Os números da judicialização são impressionantes e reveladores. Segundo dados fornecidos pelo Núcleo de Estatística do TRF-2, no 1º e 2º graus tramitaram mais de 500 habeas data contra a Fazenda Nacional no período de 2019 a 2025. Estes números representam apenas a ponta do iceberg de um problema sistêmico que afeta toda a administração tributária federal.

Consequências práticas da constitucionalização
A primeira e mais importante consequência da constitucionalização da transparência é vinculatividade de um princípio explícito que foi redigido no texto constitucional como norma que deve ser observada por todo o sistema jurídico tributário normativo, direcionado a todos os entes e instâncias federativas.

Como norma constitucional explícita, a transparência reforça sua supremacia hierárquica sobre toda a legislação infraconstitucional e torna-se parâmetro direto e obrigatório para o controle de constitucionalidade. Leis, decretos, portarias e atos normativos que contrariem ou obstaculizem a transparência tributária tornam-se passíveis de invalidação por inconstitucionalidade.

Esta supremacia normativa abre a possibilidade do exercício direto do controle de validade das normas jurídicas, uma vez que se trata de “uma norma de referência ou parâmetro normativo do controle da constitucionalidade dos atos normativos”. [5] Todas as normas do sistema jurídico tributário devem agora se conformar ao comando constitucional da transparência.

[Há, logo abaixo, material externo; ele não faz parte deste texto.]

-- ==== Sys2Proof/Tests/Slice0.lean ====
section
/-!
SUPPORT. The model's own tests: for each obligation states and operands that meet its hypotheses (witness_*), words written out
from the spec's encodings (test_decode_*), terms that are ill formed, and single steps whose results stand in the spec's
worked examples or were calculated by hand.
-/

namespace Sys2Proof.Tests

-- One theorem after another: each `decide` needs the kernel, and waiting threads cost memory.
set_option Elab.async false
open Sys2Proof Sys2Proof.Machine

/-- A window that maps every address to itself in region 0 (R316). -/
def pageWindow : BitVec 128 := BitVec.ofNat 128 (15 * 2 ^ 124 + (2 ^ 24 - 1) * 2 ^ 38)

/-- A result is `v`, or the error `x`, as a check that evaluates. -/
def okIs {ε α : Type} [DecidableEq α] (e : Except ε α) (v : α) : Bool :=
  match e with
  | .ok w => decide (w = v)
  | .error _ => false
def errorIs {α : Type} (e : Except Nat α) (x : Nat) : Bool :=
  match e with
  | .ok _ => false
  | .error y => decide (y = x)

theorem ok_of {ε α : Type} [DecidableEq α] {e : Except ε α} {v : α} (h : okIs e v = true) : e = .ok v := by
  cases e with
  | ok w => exact congrArg _ (of_decide_eq_true h)
  | error x => cases h

theorem error_of {α : Type} {e : Except Nat α} {x : Nat} (h : errorIs e x = true) : e = .error x := by
  cases e with
  | ok w => cases h
  | error y => exact congrArg _ (of_decide_eq_true h)

/-- A task with that window. -/
def someTask : Task := { Task.absent with live := true, uid := 1, windows := [(0, pageWindow)], frameLen := 4096 }

/-- A core that runs, with s1 to s3 written. -/
def someCore : Core := { Core.idle with run := .running, regs := [(1, 64), (2, 16), (3, 3)] }

/-- The state of one tile with a task, one of whose cores is `k` and about to issue. -/
def oneCore (c : CoreId) (k : Core) : State :=
  { State.reset with tiles := [(0, { Tile.idle with task := someTask }.setCore c k)], cur := ⟨0, c⟩ }

/-- That state with some changes to its tile. -/
def oneTile (c : CoreId) (f : Tile → Tile) : State :=
  { State.reset with tiles := [(0, f ({ Tile.idle with task := someTask }.setCore c someCore))], cur := ⟨0, c⟩ }

theorem witness_AluResults :
    (∃ s s' d a b x y, State.take s (uses2 d a b) = .ok s' [x, y] ∧ ¬ MayNotPush d.toNat (x + y)) ∧
    (∃ s s' d a x, State.take s (uses1 d a) = .ok s' [x] ∧ ¬ MayNotPush d.toNat x) ∧
    (∃ s s', ∃ (d a b : BitVec 5), ∃ x y c, d.toNat < 28 ∧
      State.take s [(a.toNat, false), (b.toNat, false), (d.toNat, false), (d.toNat, true)] = .ok s' [x, y, c]) :=
  ⟨⟨oneCore .X someCore, _, 30, 1, 2, 64, 16, rfl, by unfold MayNotPush; decide⟩,
   ⟨oneCore .X someCore, _, 29, 1, 64, rfl, by unfold MayNotPush; decide⟩,
   ⟨oneCore .X someCore, _, 3, 1, 2, 64, 16, 3, by decide, rfl⟩⟩

theorem witness_ImmediateResults :
    (∃ s s' d a x, State.take s (uses1 d a) = .ok s' [x] ∧ ¬ MayNotPush d.toNat x) ∧
    (∃ s s' d, State.take s (uses0 d) = .ok s' [] ∧ ¬ MayNotPush d.toNat 0) ∧
    (∃ s s', ∃ (d a : BitVec 5), ∃ (l p : BitVec 6), ∃ x, p.toNat + (l.toNat + 1) ≤ 64 ∧
      State.take s (uses1 d a) = .ok s' [x] ∧ ¬ MayNotPush d.toNat ((x <<< (63 - p.toNat - l.toNat)) >>> (63 - l.toNat))) ∧
    (∃ s s', ∃ (d a : BitVec 5), ∃ (l p : BitVec 6), ∃ x old, p.toNat + (l.toNat + 1) ≤ 64 ∧ d.toNat < 28 ∧
      State.take s [(a.toNat, false), (d.toNat, false), (d.toNat, true)] = .ok s' [x, old]) :=
  ⟨⟨oneCore .X someCore, _, 29, 1, 64, rfl, by unfold MayNotPush; decide⟩,
   ⟨oneCore .X someCore, _, 30, rfl, by unfold MayNotPush; decide⟩,
   ⟨oneCore .X someCore, _, 4, 1, 31, 32, 64, by decide, rfl, by unfold MayNotPush; decide⟩,
   ⟨oneCore .X someCore, _, 27, 1, 0, 63, 64, 0, by decide, by decide, rfl⟩⟩

/-- A free-mode partition of tiles 0 and 1 (R332), in which task 1 is a member of group 2. -/
def somePart : Part :=
  { tiles := [0, 1], datum := false, enw := [], grants := [0], frameOrg := 0, pendOrg := none,
    groups := [(2, ⟨[1], 0, [], [], []⟩)], sstepAt := none, round := none, origins := [], wanted := [] }

/-- A state with that partition, or the same in datum mode. -/
def inPart (s : State) : State := { s with parts := [(0, somePart)] }
def inDatum (s : State) : State := { s with parts := [(0, { somePart with datum := true })] }

/-- A context whose page 0 is frame 1 of stack 0 (R321, R333). -/
def someCtx : Ctx :=
  { recAddr := 0, qHead := 0, qTail := 0, refused := 0, dxuPage := 0, dxuAck := 0, appDb := 0, dxuWord := 0, acks := [], slotVa := [],
    pages := [(0, 0x4000080000000000)], twins := [], settle := [], frames := []
    cfg := { ebase := 0, fbase := 0x1000000, closure := 65536, quantum := 1, nframes := 2, qlog := 4, mig := 4096, age := 64,
             qbase := 0x800000, cbase := 0x900000, tbase := 0xA00000, tvec := (0, 0, 0), codeHi := (0, 0, 0),
             codeLo := (0, 0, 0), vw := [(0, pageWindow)] } }

/-- A state with that context. -/
def inCtx (s : State) : State := { s with ctxs := [(0, someCtx)] }

/-- A token of type 1 at the head of queue 0, pushed in clock 0. -/
def oneToken : Store Queue := [(0, ⟨[⟨0x10000005, 0, 3, 0⟩], 0, []⟩)]

/-- A core that waits for the reply of a global word. -/
def globCore (gl : Glob) : Core := { someCore with run := .waiting .global, glob := some gl }

theorem witness_AluStops :
    (∃ s p, State.take s (uses2 31 1 2) = .dead p) ∧ (∃ s w, State.take s (uses2 3 28 2) = .waits w) ∧
    aluIllegal (.extr 1 1 63 1) ∧
    (∃ (s s' : State) (vs : List U64) (w : Wait), s.take ([1, 2].map (·, false)) = .ok s' vs ∧
      s.take ([1, 2].map (·, false) ++ [(28, true)]) = .waits w ∧ ¬ MayNotPush 28 (vs.getD 0 0 + vs.getD 1 0)) ∧
    (∃ (s s' : State) (vs : List U64), s.take ([1, 2].map (·, false)) = .ok s' vs ∧
      (28 ≤ 28 → (outQueue s.cur.core (28 - 28)).isSome = true) ∧ MayNotPush 28 (vs.getD 0 0 + vs.getD 1 0)) ∧
    (∃ (s s' : State) (vs : List U64), s.take ([].map (·, false)) = .ok s' vs) ∧ (31#6).toNat + ((32#6).toNat + 1) ≤ 64 :=
  ⟨⟨oneCore .X someCore, 3, rfl⟩, ⟨oneCore .X someCore, .pop 0, rfl⟩, by unfold aluIllegal; decide,
   ⟨oneTile .X (fun t => { t with queues := [(2, ⟨[], 16, []⟩)] }), _, _, .push 2, rfl, rfl, by unfold MayNotPush; decide⟩,
   ⟨oneCore .X { someCore with regs := [(1, 0x50000000)] }, _, _, rfl, fun _ => rfl, by unfold MayNotPush; decide⟩,
   ⟨oneCore .X someCore, _, _, rfl⟩, by decide⟩

theorem witness_RegistersRead :
    (∃ s : State, ∀ u ∈ [(1, false), (27, true)], u.1 < 28 ∧ s.me.pending s.now (.s u.1) = false) ∧
    (∃ s : State, s.me.pending s.now (.s 1) = true) ∧
    (∃ (s : State) (n q : Nat), 28 ≤ n ∧ inQueue s.cur.core (n - 28) = some q ∧ 0 < s.myTile.poppable q s.now) ∧
    (∃ (s : State) (n q : Nat), 28 ≤ n ∧ inQueue s.cur.core (n - 28) = some q ∧ s.myTile.poppable q s.now = 0) ∧
    (∃ (s s' : State), s.take [(28, false)] = .ok s' [0x10000005]) :=
  ⟨⟨oneCore .X someCore, by decide⟩, ⟨oneCore .X { someCore with pend := [⟨[.s 1], 1, 0, none, (1, 1), none⟩] }, by decide⟩,
   ⟨{ oneTile .X (fun t => { t with queues := oneToken }) with now := 1 }, 28, 0, by decide, rfl, by decide⟩,
   ⟨oneTile .X (fun t => { t with queues := oneToken }), 28, 0, by decide, rfl, by decide⟩,
   ⟨{ oneTile .X (fun t => { t with queues := oneToken }) with now := 1 }, _, rfl⟩⟩

theorem witness_BranchResults :
    (∃ (s s' : State) (x y : U64), decide (x.toInt < y.toInt) = true ∧ s.take [(3, false), (2, false)] = .ok s' [x, y]) ∧
    (∃ (s s' : State) (x : U64), s.take [(27, false)] = .ok s' [x]) :=
  ⟨⟨oneCore .S someCore, _, 3, 16, by decide, rfl⟩, ⟨oneCore .L someCore, _, 0, rfl⟩⟩

theorem witness_JumpResults :
    (∃ s s' : State, s.take [(27, true)] = .ok s' []) ∧
    (∃ (s s' : State) (x : U64), s.take [(1, false), (27, true)] = .ok s' [x] ∧ (x + BitVec.ofInt 64 (-4)).toNat % 4 = 0) ∧
    (∃ (s s' : State) (x : U64), s.take [(3, false), (27, true)] = .ok s' [x] ∧ (x + BitVec.ofInt 64 4).toNat % 4 ≠ 0) :=
  ⟨⟨oneCore .X someCore, _, rfl⟩, ⟨oneCore .X someCore, _, 64, rfl, by decide⟩,
   ⟨oneCore .X someCore, _, 3, rfl, by decide⟩⟩

/-- A tile at whose banks one request stands, and what is needed for it to be served alone. -/
def asked (x : Ask) : Tile := { Tile.idle with asks := [x] }

theorem served_alone {t : Tile} {now : Nat} {datum : Bool} {x : Ask} (h : t.asks = [x]) (he : t.eligible x = true)
    (hb : datum = true → x.by_ ≤ now) (hs : t.served = []) (hc : ∀ c, (t.core c).run = .idle ∨ (t.core c).run = .running) :
    ServedAlone t now datum x :=
  ⟨h, he, hb, fun _ => ⟨by simp [hs], fun c l n w e => by rcases hc c with h | h <;> rw [h] at e <;> cases e⟩⟩

theorem witness_ScratchLoads :
    (∃ (s s' : State) (x : U64) (ea : Int), s.take (uses1 4 1) = .ok s' [x] ∧ ea = x.toNat + (-8 : Int) ∧ Reached ea ∧
      ea % 8 = 0) ∧
    (∃ (s s' : State) (x : U64) (ea : Int), s.take (uses1 4 1) = .ok s' [x] ∧ ea = x.toNat + (-128 : Int) ∧ ¬ Reached ea ∧
      ea % 8 = 0) ∧
    (∃ (s s' : State) (x : U64) (ea : Int), s.take (uses1 4 3) = .ok s' [x] ∧ ea = x.toNat + (0 : Int) ∧ ea % 8 ≠ 0) ∧
    (∃ (t : Tile) (x : Ask), ServedAlone t 9 true x ∧ x.act = .load 64 8 false 4 ∧ x.rank = rankScalar .L ∧ Reached 64) ∧
    (∃ (t : Tile) (x : Ask) (k : Token), ServedAlone t 9 false x ∧ x.act = .load 64 8 false 28 ∧ x.rank = rankScalar .L ∧
      (t.queue 0).toks = [k] ∧ k.rank = 3 ∧ k.issued = x.since ∧ pusher 0 = .L) :=
  ⟨⟨oneCore .X someCore, _, 64, 56, rfl, by decide, by unfold Reached; decide, by decide⟩,
   ⟨oneCore .X someCore, _, 64, -64, rfl, by decide, by unfold Reached; decide, by decide⟩,
   ⟨oneCore .X someCore, _, 3, 3, rfl, by decide, by decide⟩,
   ⟨asked ⟨6, rankScalar .L, 1, 0, .load 64 8 false 4, 9, 0⟩, _,
    served_alone rfl (by decide) (by decide) rfl (fun c => by cases c <;> exact .inl rfl), rfl, rfl, by unfold Reached; decide⟩,
   ⟨{ asked ⟨6, rankScalar .L, 1, 0, .load 64 8 false 28, 9, 0⟩ with queues := [(0, ⟨[⟨0, 9, 3, 6⟩], 0, []⟩)] }, _, ⟨0, 9, 3, 6⟩,
    served_alone rfl (by decide) (by decide) rfl (fun c => by cases c <;> exact .inl rfl), rfl, rfl, rfl, rfl, rfl, rfl⟩⟩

A segunda consequência é a força normativa e a irradiação sistemática. Deixando de ser princípio implícito, correlato ao princípio republicano e ao da publicidade, [6] a transparência ganha autonomia e concretude, passando a gozar do atributo da supremacia constitucional com superioridade jurídica em relação a todas as demais normas. Este novo status permite que o princípio irradie seu comando por todo o ordenamento jurídico e que se espraie sobre as demais normas do sistema tributário. [7]

A terceira consequência prática é a possibilidade de utilização da transparência como instrumento de ponderação em casos de tensão entre bens jurídicos tutelados constitucionalmente. Sabe-se que o princípio da transparência não é absoluto, que comporta exceções previstas no próprio texto constitucional e que impõe limites quando há tensão com outros valores, como nas situações em que o sigilo é requerido, e nas hipóteses de privacidade ou segurança nacional. Nestes casos, os princípios devem ser sopesados de acordo com o caso concreto, estabelecendo-se uma hierarquia axiológica móvel entre os princípios conflitantes. [8]

Primeiros passos da implementação

A Lei Complementar 214/2025, primeira norma infraconstitucional editada após a constitucionalização da transparência, representa um início ainda acanhado da utilização do novo princípio. A lei menciona a transparência ativa apenas no artigo 400, estabelecendo a obrigação de a Receita publicar mensalmente a relação dos beneficiários da compensação de benefícios fiscais, identificando o beneficiário, a unidade federada concedente do benefício oneroso, o ato concessivo, o tipo de benefício fiscal, o montante pago em compensação e o valor do crédito eventualmente retido para verificação ou compensação.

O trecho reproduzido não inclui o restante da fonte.